What to do » I would like the number of lines in the data that contain the word "find". Please give that number alone.

*** Input for this task Section Begins ***

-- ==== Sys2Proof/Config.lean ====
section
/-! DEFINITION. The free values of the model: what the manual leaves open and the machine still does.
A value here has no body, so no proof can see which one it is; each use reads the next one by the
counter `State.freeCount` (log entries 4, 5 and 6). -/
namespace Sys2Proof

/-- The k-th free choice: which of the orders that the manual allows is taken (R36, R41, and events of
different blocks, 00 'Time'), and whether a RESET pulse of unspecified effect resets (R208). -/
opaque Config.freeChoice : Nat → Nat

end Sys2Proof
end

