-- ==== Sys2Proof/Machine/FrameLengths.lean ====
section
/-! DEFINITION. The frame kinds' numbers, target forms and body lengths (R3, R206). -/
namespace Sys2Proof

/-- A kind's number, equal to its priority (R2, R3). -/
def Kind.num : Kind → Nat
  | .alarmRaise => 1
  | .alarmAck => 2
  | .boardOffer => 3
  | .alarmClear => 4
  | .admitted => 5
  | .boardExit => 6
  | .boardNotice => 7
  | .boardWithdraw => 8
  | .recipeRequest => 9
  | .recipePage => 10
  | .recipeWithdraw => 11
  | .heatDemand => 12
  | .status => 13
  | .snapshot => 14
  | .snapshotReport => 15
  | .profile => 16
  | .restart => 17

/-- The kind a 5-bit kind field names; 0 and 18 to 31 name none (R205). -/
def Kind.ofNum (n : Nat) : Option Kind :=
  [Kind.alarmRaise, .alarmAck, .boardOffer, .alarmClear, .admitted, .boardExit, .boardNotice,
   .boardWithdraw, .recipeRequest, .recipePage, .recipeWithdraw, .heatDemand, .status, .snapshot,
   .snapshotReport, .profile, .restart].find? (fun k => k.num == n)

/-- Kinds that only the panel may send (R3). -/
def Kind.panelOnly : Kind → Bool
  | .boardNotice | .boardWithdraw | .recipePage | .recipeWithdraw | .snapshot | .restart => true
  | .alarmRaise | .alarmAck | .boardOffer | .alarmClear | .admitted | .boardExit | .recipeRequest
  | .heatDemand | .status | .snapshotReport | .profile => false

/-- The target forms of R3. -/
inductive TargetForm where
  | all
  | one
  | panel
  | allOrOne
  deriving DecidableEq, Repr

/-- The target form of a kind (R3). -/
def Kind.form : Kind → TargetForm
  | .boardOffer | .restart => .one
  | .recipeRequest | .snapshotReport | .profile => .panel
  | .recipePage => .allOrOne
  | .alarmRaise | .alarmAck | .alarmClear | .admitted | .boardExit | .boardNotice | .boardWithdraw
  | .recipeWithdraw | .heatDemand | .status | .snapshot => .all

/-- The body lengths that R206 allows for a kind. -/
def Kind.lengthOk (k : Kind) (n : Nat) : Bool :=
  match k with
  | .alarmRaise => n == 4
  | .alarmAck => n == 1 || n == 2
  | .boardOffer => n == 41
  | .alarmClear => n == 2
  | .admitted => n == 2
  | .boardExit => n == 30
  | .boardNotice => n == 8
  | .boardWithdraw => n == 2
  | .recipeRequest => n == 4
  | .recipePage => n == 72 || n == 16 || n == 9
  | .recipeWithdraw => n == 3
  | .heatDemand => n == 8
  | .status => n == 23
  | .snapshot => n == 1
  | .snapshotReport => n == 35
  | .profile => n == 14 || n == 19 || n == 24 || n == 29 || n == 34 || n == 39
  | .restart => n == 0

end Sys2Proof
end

*** Input for this task Section Ends ***
*** Input for this task Section Begins ***

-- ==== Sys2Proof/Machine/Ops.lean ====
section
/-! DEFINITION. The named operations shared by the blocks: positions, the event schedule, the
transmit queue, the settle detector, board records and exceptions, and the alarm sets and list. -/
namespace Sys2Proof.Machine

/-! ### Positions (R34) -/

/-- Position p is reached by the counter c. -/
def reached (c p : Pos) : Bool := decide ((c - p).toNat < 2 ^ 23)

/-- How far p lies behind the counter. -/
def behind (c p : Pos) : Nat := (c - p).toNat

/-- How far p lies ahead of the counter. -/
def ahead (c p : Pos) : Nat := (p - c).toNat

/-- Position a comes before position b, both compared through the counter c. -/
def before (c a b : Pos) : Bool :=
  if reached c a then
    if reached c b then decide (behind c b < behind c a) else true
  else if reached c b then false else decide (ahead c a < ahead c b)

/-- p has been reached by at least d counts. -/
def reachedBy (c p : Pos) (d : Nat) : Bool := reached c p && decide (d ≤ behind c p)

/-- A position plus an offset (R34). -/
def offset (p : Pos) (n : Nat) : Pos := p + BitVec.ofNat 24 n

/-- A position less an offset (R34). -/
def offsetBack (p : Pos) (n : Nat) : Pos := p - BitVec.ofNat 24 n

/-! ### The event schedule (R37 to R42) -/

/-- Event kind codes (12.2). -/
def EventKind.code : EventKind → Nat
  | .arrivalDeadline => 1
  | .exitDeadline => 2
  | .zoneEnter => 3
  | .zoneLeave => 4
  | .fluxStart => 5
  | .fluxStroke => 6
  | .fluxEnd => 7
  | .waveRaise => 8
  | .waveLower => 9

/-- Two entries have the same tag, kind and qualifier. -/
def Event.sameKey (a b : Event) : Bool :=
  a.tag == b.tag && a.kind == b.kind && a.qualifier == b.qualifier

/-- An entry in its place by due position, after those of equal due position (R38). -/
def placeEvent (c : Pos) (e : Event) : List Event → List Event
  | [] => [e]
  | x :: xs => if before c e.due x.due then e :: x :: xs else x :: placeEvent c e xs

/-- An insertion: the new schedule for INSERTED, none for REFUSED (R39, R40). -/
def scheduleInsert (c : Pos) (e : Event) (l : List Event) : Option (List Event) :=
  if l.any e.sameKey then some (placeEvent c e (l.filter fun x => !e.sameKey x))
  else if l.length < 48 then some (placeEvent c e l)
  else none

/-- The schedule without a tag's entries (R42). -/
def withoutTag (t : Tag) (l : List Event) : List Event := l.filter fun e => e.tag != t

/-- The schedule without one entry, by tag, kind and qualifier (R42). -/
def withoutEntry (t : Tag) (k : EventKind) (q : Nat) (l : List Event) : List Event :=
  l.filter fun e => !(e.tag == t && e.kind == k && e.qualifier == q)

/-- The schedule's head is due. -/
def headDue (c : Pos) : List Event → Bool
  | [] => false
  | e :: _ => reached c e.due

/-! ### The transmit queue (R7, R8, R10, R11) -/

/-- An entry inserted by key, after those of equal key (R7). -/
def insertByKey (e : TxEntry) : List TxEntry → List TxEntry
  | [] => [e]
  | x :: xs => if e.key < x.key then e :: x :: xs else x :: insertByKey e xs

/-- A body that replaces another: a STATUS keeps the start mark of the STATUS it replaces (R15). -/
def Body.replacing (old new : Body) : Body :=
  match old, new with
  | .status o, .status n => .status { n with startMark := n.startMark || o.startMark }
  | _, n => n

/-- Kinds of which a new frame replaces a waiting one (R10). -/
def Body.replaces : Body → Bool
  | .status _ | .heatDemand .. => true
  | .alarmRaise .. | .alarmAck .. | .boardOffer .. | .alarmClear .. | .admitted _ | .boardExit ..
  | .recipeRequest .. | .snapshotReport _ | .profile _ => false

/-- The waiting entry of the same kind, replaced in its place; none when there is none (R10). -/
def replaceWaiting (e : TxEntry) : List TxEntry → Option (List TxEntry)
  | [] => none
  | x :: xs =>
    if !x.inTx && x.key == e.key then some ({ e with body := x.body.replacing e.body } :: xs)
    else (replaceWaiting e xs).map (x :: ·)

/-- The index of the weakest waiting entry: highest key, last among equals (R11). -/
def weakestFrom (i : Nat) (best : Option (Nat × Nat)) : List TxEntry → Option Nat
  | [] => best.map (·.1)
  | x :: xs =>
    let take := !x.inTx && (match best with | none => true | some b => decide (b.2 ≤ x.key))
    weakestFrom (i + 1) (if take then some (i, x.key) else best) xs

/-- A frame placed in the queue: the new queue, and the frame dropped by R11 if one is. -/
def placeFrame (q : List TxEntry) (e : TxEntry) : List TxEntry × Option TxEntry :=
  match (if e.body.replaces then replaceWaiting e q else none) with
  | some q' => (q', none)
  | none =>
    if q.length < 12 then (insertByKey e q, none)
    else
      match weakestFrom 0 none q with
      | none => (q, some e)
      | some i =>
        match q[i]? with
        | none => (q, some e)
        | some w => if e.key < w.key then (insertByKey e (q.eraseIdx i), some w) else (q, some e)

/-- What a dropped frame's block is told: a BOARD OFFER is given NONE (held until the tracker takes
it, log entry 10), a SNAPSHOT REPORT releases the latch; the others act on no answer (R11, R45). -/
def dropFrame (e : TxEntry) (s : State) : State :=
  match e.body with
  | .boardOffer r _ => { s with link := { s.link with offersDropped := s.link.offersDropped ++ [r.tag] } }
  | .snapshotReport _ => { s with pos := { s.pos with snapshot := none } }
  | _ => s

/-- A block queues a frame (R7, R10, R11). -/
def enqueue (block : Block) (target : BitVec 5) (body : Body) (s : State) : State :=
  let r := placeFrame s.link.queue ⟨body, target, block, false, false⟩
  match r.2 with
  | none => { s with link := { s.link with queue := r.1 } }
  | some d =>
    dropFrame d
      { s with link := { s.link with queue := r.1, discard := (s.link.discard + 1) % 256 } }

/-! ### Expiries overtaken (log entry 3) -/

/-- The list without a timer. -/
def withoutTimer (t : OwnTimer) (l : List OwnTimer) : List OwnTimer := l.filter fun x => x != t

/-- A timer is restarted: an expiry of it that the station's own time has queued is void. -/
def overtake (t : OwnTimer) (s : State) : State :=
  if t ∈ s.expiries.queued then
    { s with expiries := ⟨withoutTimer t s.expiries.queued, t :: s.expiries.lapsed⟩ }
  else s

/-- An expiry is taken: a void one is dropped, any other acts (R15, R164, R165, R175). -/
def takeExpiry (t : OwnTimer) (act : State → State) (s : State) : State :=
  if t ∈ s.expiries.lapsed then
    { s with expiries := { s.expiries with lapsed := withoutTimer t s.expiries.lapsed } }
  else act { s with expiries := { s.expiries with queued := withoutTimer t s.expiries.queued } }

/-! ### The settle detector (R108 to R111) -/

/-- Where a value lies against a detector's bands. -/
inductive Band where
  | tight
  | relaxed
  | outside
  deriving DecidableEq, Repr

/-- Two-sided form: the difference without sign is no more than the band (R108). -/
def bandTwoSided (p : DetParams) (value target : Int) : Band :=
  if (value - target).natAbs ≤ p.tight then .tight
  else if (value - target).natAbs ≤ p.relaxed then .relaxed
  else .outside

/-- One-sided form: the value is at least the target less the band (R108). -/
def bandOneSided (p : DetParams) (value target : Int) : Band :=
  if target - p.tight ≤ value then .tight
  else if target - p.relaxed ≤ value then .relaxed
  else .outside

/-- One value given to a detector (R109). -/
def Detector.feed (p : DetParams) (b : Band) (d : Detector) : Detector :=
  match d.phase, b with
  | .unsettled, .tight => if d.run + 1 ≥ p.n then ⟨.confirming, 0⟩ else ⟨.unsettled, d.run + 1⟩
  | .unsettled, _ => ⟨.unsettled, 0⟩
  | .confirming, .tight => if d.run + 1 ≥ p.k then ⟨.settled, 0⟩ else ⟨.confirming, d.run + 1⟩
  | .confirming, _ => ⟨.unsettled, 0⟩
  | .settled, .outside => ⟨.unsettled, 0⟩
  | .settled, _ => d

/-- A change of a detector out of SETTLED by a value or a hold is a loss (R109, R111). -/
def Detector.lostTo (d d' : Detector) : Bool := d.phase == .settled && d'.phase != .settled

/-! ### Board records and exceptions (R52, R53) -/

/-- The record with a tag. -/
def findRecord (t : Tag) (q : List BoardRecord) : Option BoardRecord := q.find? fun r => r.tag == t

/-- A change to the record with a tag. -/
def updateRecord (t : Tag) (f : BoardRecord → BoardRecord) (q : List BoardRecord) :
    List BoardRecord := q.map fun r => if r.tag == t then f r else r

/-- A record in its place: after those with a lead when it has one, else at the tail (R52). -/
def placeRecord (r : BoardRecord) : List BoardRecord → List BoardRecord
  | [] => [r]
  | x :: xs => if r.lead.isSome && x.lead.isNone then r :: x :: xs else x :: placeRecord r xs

*** Input for this task Section Ends ***
*** Input for this task Section Begins ***

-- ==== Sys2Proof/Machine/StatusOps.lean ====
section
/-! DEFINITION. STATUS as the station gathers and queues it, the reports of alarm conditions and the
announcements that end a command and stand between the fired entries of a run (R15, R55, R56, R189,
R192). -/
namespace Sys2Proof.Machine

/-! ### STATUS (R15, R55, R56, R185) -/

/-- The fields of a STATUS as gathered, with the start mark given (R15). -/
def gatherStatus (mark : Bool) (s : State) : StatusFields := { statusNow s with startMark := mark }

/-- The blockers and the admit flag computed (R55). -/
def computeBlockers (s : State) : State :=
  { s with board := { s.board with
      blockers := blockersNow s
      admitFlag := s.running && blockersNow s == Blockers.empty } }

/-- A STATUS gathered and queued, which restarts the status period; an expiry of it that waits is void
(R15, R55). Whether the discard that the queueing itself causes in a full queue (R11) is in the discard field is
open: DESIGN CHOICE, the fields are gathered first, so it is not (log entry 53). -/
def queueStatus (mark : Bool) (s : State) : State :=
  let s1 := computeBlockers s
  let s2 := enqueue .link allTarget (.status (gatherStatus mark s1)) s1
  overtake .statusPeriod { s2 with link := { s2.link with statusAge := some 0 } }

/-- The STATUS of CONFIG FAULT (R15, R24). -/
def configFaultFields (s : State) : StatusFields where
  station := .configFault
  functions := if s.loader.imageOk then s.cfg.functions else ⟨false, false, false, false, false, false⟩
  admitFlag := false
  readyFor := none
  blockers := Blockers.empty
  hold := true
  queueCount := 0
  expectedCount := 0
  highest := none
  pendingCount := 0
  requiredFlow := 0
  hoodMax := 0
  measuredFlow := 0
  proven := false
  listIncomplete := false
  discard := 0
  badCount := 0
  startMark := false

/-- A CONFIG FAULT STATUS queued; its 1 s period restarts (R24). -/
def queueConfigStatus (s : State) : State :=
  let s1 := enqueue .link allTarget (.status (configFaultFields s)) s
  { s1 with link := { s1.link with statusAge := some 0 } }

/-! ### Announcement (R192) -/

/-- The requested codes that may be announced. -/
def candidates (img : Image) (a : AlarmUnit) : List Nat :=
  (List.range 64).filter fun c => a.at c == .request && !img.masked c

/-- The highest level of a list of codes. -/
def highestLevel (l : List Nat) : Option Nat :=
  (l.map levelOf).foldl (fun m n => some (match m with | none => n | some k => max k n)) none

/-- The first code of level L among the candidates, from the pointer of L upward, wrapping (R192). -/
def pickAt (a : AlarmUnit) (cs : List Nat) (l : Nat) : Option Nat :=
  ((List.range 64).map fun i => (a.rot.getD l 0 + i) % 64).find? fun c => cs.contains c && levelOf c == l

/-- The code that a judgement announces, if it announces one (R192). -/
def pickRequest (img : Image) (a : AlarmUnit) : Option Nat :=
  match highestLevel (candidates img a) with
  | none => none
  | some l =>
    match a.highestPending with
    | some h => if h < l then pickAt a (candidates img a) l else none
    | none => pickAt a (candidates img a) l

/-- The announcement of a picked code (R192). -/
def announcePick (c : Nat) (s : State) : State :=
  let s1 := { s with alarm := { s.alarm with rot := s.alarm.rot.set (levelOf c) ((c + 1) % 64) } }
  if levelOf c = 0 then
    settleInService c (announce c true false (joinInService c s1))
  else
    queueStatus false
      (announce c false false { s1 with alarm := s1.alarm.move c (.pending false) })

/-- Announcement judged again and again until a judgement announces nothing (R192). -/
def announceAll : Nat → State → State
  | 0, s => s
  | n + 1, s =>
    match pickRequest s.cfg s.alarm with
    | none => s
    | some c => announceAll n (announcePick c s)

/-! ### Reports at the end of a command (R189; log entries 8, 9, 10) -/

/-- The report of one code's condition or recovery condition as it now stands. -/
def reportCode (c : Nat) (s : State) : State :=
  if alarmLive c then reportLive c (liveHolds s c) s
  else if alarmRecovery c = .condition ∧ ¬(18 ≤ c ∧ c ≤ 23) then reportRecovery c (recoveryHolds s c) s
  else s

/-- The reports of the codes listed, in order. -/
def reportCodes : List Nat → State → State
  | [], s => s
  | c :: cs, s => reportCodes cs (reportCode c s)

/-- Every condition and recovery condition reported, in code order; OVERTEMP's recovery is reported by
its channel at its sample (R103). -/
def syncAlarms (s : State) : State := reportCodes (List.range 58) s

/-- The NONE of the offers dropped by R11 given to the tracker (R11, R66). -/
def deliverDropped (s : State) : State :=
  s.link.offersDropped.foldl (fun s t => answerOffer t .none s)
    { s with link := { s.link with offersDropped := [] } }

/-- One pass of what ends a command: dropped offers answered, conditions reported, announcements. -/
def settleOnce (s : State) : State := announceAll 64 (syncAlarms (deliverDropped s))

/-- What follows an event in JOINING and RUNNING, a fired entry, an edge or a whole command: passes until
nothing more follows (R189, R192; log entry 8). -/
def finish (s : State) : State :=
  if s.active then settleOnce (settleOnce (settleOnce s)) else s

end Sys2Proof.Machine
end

*** Input for this task Section Ends ***

Solution below » 3